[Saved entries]
/-! ## 3. The Executor: at most two vectors an opcode -/

theorem test_jal_pipelined : -- V-E16
    shows (exec (fetched 100 "JAL x1 10") (testState (testCore [] 112) [])) [1] = some ([104], 122) := by decide
theorem test_jal_wraps : -- V-E20
    shows (exec (fetched 0 "JAL x1 16") (testState (testCore [] 2147483640) [])) [1] = some ([4], -2147483640) := by decide
theorem test_bne_taken : -- V-E25
    shows (exec (fetched 20 "BNE x2 x0 -24") (testState (testCore [(2, 8)] 36) [])) [2, 0] = some ([8, 0], 12) := by decide
theorem test_bne_not_taken : -- V-E21
    shows (exec (fetched 200 "BNE x1 x2 8") (testState (testCore [(1, 4), (2, 4)] 200) [])) [] = some ([], 204) := by decide
theorem test_add_wraps : -- V-E3
    shows (exec (fetched 0 "ADD x1 x2 x3") (testState (testCore [(2, -2147483648), (3, -1)] 0) [])) [1, 2, 3] =
      some ([2147483647, -2147483648, -1], 4) := by decide
theorem test_add_into_its_source : -- V-E4
    shows (exec (fetched 0 "ADD x1 x1 x1") (testState (testCore [(1, 5)] 0) [])) [1] = some ([10], 4) := by decide
theorem test_sub_order : -- V-E8
    shows (exec (fetched 0 "SUB x7 x6 x5") (testState (testCore [(6, 4), (5, 8)] 0) [])) [7] = some ([-4], 4) := by decide
theorem test_sub_wraps : -- V-E9
    shows (exec (fetched 0 "SUB x1 x2 x3") (testState (testCore [(2, -2147483648), (3, 1)] 0) [])) [1] =
      some ([2147483647], 4) := by decide
theorem test_swap : -- V-E12
    shows (exec (fetched 0 "SWAP x0 x5 x6") (testState (testCore [(5, 3), (6, 9)] 0) [])) [0, 5, 6] =
      some ([0, 9, 3], 4) := by decide
theorem test_swap_absent_rd : -- V-E14
    shows (exec (fetched 0 "SWAP foo x5 x6") (testState (testCore [(5, 1), (6, 2)] 0) [])) [5, 6] =
      some ([2, 1], 4) := by decide
theorem test_unknown : -- V-E30
    shows (exec (fetched 0 "MUL x1 x2 x3") (testState (testCore [(2, 3), (3, 4)] 0) [])) [1, 2, 3] =
      some ([0, 3, 4], 4) := by decide

/-! ## 3. The units and the scheduler -/

/-- Slots with a decode and an execute instruction. -/
def decodeAndExecute (d e : String) : Slots :=
  { Slots.empty with d := some (fetched 4 d), e := some { instr := fetched 0 e, lr := 1 } }

theorem test_hazard_bne_destination : -- V-H6
    hazardUnit (decodeAndExecute "ADD x4 x1 x5" "BNE x1 x2 8") false 0 = (true, 1) := by decide
theorem test_hazard_swap_writes_do_not_count : -- V-H7
    hazardUnit (decodeAndExecute "ADD x4 x5 x6" "SWAP x0 x5 x6") false 0 = (false, 0) := by decide
theorem test_hazard_forwarding : -- V-H1
    hazardUnit (decodeAndExecute "ADD x4 x1 x5" "ADD x1 x2 x3") true 0 = (false, 0) := by decide
/-- V-L5: with LAT(ADD) = 3 the counter is 3 at the end of cycle 2, and the NOP behind it waits in decode to the end of
cycle 4. -/
theorem test_latency_three :
    let p := { running ["ADD x1 x2 x3", "NOP"] with lat := { LatTable.default with add := 3 } }
    (stateAfter p 3).cores.map (fun k => (k.slots.e, k.slots.d)) =
        [(some { instr := fetched 0 "ADD x1 x2 x3", lr := 3 }, some (fetched 4 "NOP"))] ∧
      (stateAfter p 6).cores.map (fun k => (k.slots.e, k.slots.m, k.pc)) =
        [(some { instr := fetched 4 "NOP", lr := 1 }, some (fetched 0 "ADD x1 x2 x3"), 12)] := by decide
/-- V-S5: an empty program. -/
theorem test_empty_program : (stateAfter Params.standard 1).terminated = true := by decide
/-- V-S1's third cycle onwards: the port asks for entries 0 and 1, then for none beyond the program of two. -/
theorem test_program_port :
    let p := running ["ADD x1 x2 x3", "NOP"]
    (stateAfter p 0).outputs.progRdIdx = [some 0] ∧ (stateAfter p 1).outputs.progRdIdx = [some 1] ∧
      (stateAfter p 2).outputs.progRdIdx = [none] := by decide
/-- The word the host places runs in the next step. -/
theorem test_fetch_word_runs :
    shows (step (State.reset.withFetchWord 56 0x2800211)) [1] = some ([4], 10) := by decide

/-! ## 4. Witnesses: each statement's hypotheses are met, clause by clause -/

theorem witness_ConstructedRegisters : 4 < ({ Params.standard with numCores := 5 } : Params).numCores := by decide
theorem witness_ConstructedStateMeetsInvariant : dependent.WellFormed := by decide
theorem witness_StepKeepsInvariant :
    (stateAfter dependent 3).Inv ∧ ∃ t, step (stateAfter dependent 3) = .next t := ⟨by decide, _, rfl⟩

/-- One core, x1 = 4, x2 = 5, x3 = 4. -/
def regsState : State := testState (testCore [(1, 4), (2, 5), (3, 4)] 40) []

/-- JAL, BNE, ADD, SUB, SWAP, UNKNOWN and ExecutorPcCases: their hypothesis on the state, with the two cases of BNE: x1 and
x2 differ, x1 and x3 are equal. -/
theorem witness_Executor_statements :
    ∃ k, regsState.cores[0]? = some k ∧ k.readReg 1 ≠ k.readReg 2 ∧ k.readReg 1 = k.readReg 3 :=
  ⟨testCore [(1, 4), (2, 5), (3, 4)] 40, by decide⟩
/-- The clauses with an ABSENT field, on the same state: each of the fields alone. -/
theorem witness_absent_fields :
    regsState.cores[0]? = some (testCore [(1, 4), (2, 5), (3, 4)] 40) ∧ ((line "BNE foo x1 4").rd = none ∧ (line "BNE foo x1 4").rs1 = some 1) ∧ (line "BNE x1 foo 4").rs1 = none ∧
      (line "ADD x32 x1 x2").rd = none ∧ (line "SUB x1 X1 x2").rs1 = none ∧ (line "ADD x1 x2").rs2 = none ∧
      (line "SWAP x0 foo x2").rs1 = none ∧ (line "SWAP x0 x5").rs2 = none := by decide
/-- The HazardUnit's clauses of BNE, SWAP and UNKNOWN: a producer in execute whose `rd` the decode instruction names. -/
theorem witness_hazard_clauses :
    (decodeAndExecute "ADD x4 x1 x5" "BNE x1 x2 8").holdsProducer (.bne 0 0 (some 1) (some 2) none 8) ∧
      (decodeAndExecute "ADD x4 x0 x9" "SWAP x0 x5 x6").holdsProducer (.swap 0 0 (some 0) (some 5) (some 6) 0) ∧
      (decodeAndExecute "ADD x4 x5 x1" "MUL x1 x2 x3").holdsProducer (.unknown 0 0 (some 1) (some 2) (some 3) 0) ∧
      (decodeAndExecute "ADD x4 x5 x1" "MUL x1 x2 x3").d = some (.add 0 4 (some 4) (some 5) (some 1) 0) :=
  ⟨.inl rfl, .inl rfl, .inl rfl, rfl⟩
/-- The longest unknown line, and a token that is no opcode in any case. -/
theorem witness_UnknownOnlyAdvancesPc :
    [['x', '1'], ['x', '2'], ['x', '3']].length ≤ 3 ∧
      ∀ op, op ≠ .unknown → ['M', 'U', 'L'] ≠ opcodeToken op ∧ ['M', 'U', 'L'].map upperChar ≠ opcodeToken op := by
  refine ⟨by decide, fun op _ => ?_⟩
  cases op <;> decide
theorem witness_ExecutorConfinedToItsCore :
    (∃ t, exec (fetched 0 "ADD x1 x2 x3") regsState = .next t) ∧ (fetched 0 "ADD x1 x2 x3").WellFormed 1 ∧
      ¬ (Instr.jal 1 0 (some 1) none none 4).WellFormed regsState.cores.length :=
  ⟨⟨_, rfl⟩, by decide, by decide⟩
/-- The last core of a block whose number of cores is no power of 2, with every bit of every field 1. -/
theorem witness_StageRegisterRoundTrip :
    (Instr.unknown 4 (-1) (some 31) (some 31) (some 31) (-1)).WellFormed 5 ∧ 1 ≤ (1 : Nat) := by decide
theorem witness_StageRegisterEmptyAndReserved :
    0 % 2 = 0 ∧ (11 % 2 = 1 ∧ 11 / 2 % 8 = 5) ∧ (2 ^ 54 - 3) % 2 = 1 ∧ (2 ^ 54 - 3) / 2 % 8 = 6 := by decide
/-- Textual templates of each shape: a number, a register in the shared position, no immediate. -/
theorem witness_ProgramLineRoundTrip :
    (line "JAL x1 -2147483648").Textual ∧ (line "BNE x1 x2 x3").Textual ∧ (line "SWAP foo x5 x6").Textual := by decide
theorem witness_TranscribedTemplatesAreTextual :
    transcribeLine "BNE x1 x2 8".toList = .ok { opcode := .bne, rd := some 1, rs1 := some 2, rs2 := none, imm := 8 } := by
  rfl
theorem witness_RegisterTokenParsing :
    digits 10 ['0', '3', '2'] = some 32 ∧ 'X' ≠ 'x' ∧ Spells 10 ['0', '3', '1'] 31 ∧ Spells 10 ['3', '2'] 32 ∧
      NoDigits 10 ['1', 'a'] :=
  ⟨by decide, by decide, ⟨[0, 3, 1], by decide, by decide, by decide, by simp [smallDigits]⟩,
    ⟨[3, 2], by decide, by decide, by decide, by simp [smallDigits]⟩, .inr ⟨'a', by decide⟩⟩
theorem witness_ImmediateParsing :
    (0 < 2147483648 ∧ 2147483648 ≤ 2147483648) ∧
      digits 16 ['8', '0', '0', '0', '0', '0', '0', '0'] = some 2147483648 ∧ digits 2 ['1', '0', '1'] = some 5 ∧
      parseNumber ['1', '2', 'a'] = none := by decide
/-- Digits by their values: the largest word and the value beyond it, letters of both cases, a sign's operand; and digit
strings that fail, after a prefix, after a sign (V-T17) and bare (V-T16). -/
theorem witness_ImmediateParsing_digits :
    Spells 16 ['7', 'f', 'F', 'f', 'F', 'f', 'F', 'f'] 2147483647 ∧ Spells 2 ['0', '1'] 1 ∧
      Spells 10 ['0', '2', '1', '4', '7', '4', '8', '3', '6', '4', '8'] 2147483648 ∧
      NoDigits 16 [] ∧ NoDigits 2 ['1', '2'] ∧ NoDigits 10 ['0', 'x', '1', '0'] ∧
      ('1' ≠ '+' ∧ '1' ≠ '-' ∧ NoDigits 10 ['1', '2', 'a', 'b']) :=
  ⟨⟨[7, 15, 15, 15, 15, 15, 15, 15], by decide, by decide, by decide, by simp [smallDigits, capitalDigits]⟩,
    ⟨[0, 1], by decide, by decide, by decide, by simp [smallDigits]⟩,
    ⟨[0, 2, 1, 4, 7, 4, 8, 3, 6, 4, 8], by decide, by decide, by decide, by simp [smallDigits]⟩,
    .inl rfl, .inr ⟨'2', by decide⟩, .inr ⟨'x', by decide⟩, by decide, by decide, .inr ⟨'a', by decide⟩⟩
/-- Lines with each marker; a line of five tokens and one of a case variant, with more than one blank and a tab between. -/
theorem witness_TranscriberRefusals_lines :
    (HoldsMarker ['#'] ∧ HoldsMarker ['a', ';'] ∧ HoldsMarker ['N', '/', '/'] ∧ ¬ HoldsMarker ['/', 'a', '/']) ∧
      (',' ∉ ['a', 'd', 'd', ' ', '\t', 'x', '1'] ∧ ¬ HoldsMarker ['a', 'd', 'd', ' ', '\t', 'x', '1'] ∧
        SpacedTokens [['a', 'd', 'd'], ['x', '1']] ['a', 'd', 'd', ' ', '\t', 'x', '1']) ∧
      SpacedTokens [['N'], ['1'], ['2'], ['3'], ['4']] [' ', 'N', ' ', '1', ' ', ' ', '2', ' ', '3', '\t', '4', ' '] ∧
      transcribeLine [' ', 'N', ' ', '1', ' ', ' ', '2', ' ', '3', '\t', '4', ' '] = .error (.tooManyTokens 5) := by
  refine ⟨⟨by decide, by decide, by decide, by decide⟩, ⟨by decide, by decide, ?_⟩, ?_, by rfl⟩
  · refine ⟨[], [' ', '\t', 'x', '1'], rfl, ?_⟩
    refine ⟨by simp, by simp, by simp [isSpace], by simp [isSpace], [' ', '\t'], [], rfl, ?_⟩
    simp [SpacedTokens, isSpace]
  · refine ⟨[' '], [' ', '1', ' ', ' ', '2', ' ', '3', '\t', '4', ' '], rfl, by simp [isSpace], by simp, by simp [isSpace],
      by simp [isSpace], [' '], [' ', ' ', '2', ' ', '3', '\t', '4', ' '], rfl, by simp [isSpace], by simp,
      by simp [isSpace], by simp [isSpace], [' ', ' '], [' ', '3', '\t', '4', ' '], rfl, ?_⟩
    refine ⟨by simp [isSpace], by simp, by simp [isSpace], by simp [isSpace], [' '], ['\t', '4', ' '], rfl, ?_⟩
    refine ⟨by simp [isSpace], by simp, by simp [isSpace], by simp [isSpace], ['\t'], [' '], rfl, ?_⟩
    simp [SpacedTokens, isSpace]
theorem witness_TranscriberRefusals :
    ',' ∈ "ADD x1, x2".toList ∧ 4 < (tokens "ADD x1 x2 x3 x4".toList).length ∧
      ['a', 'd', 'd'] ≠ opcodeToken .add ∧ ['a', 'd', 'd'].map upperChar = opcodeToken .add := by decide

TASK REQUIREMENTS – Every line above in which the word "beyond" occurs needs to be copied.

RESULT OF THE EXERCISE –
/-- V-S1's third cycle onwards: the port asks for entries 0 and 1, then for none beyond the program of two. -/
/-- Digits by their values: the largest word and the value beyond it, letters of both cases, a sign's operand; and digit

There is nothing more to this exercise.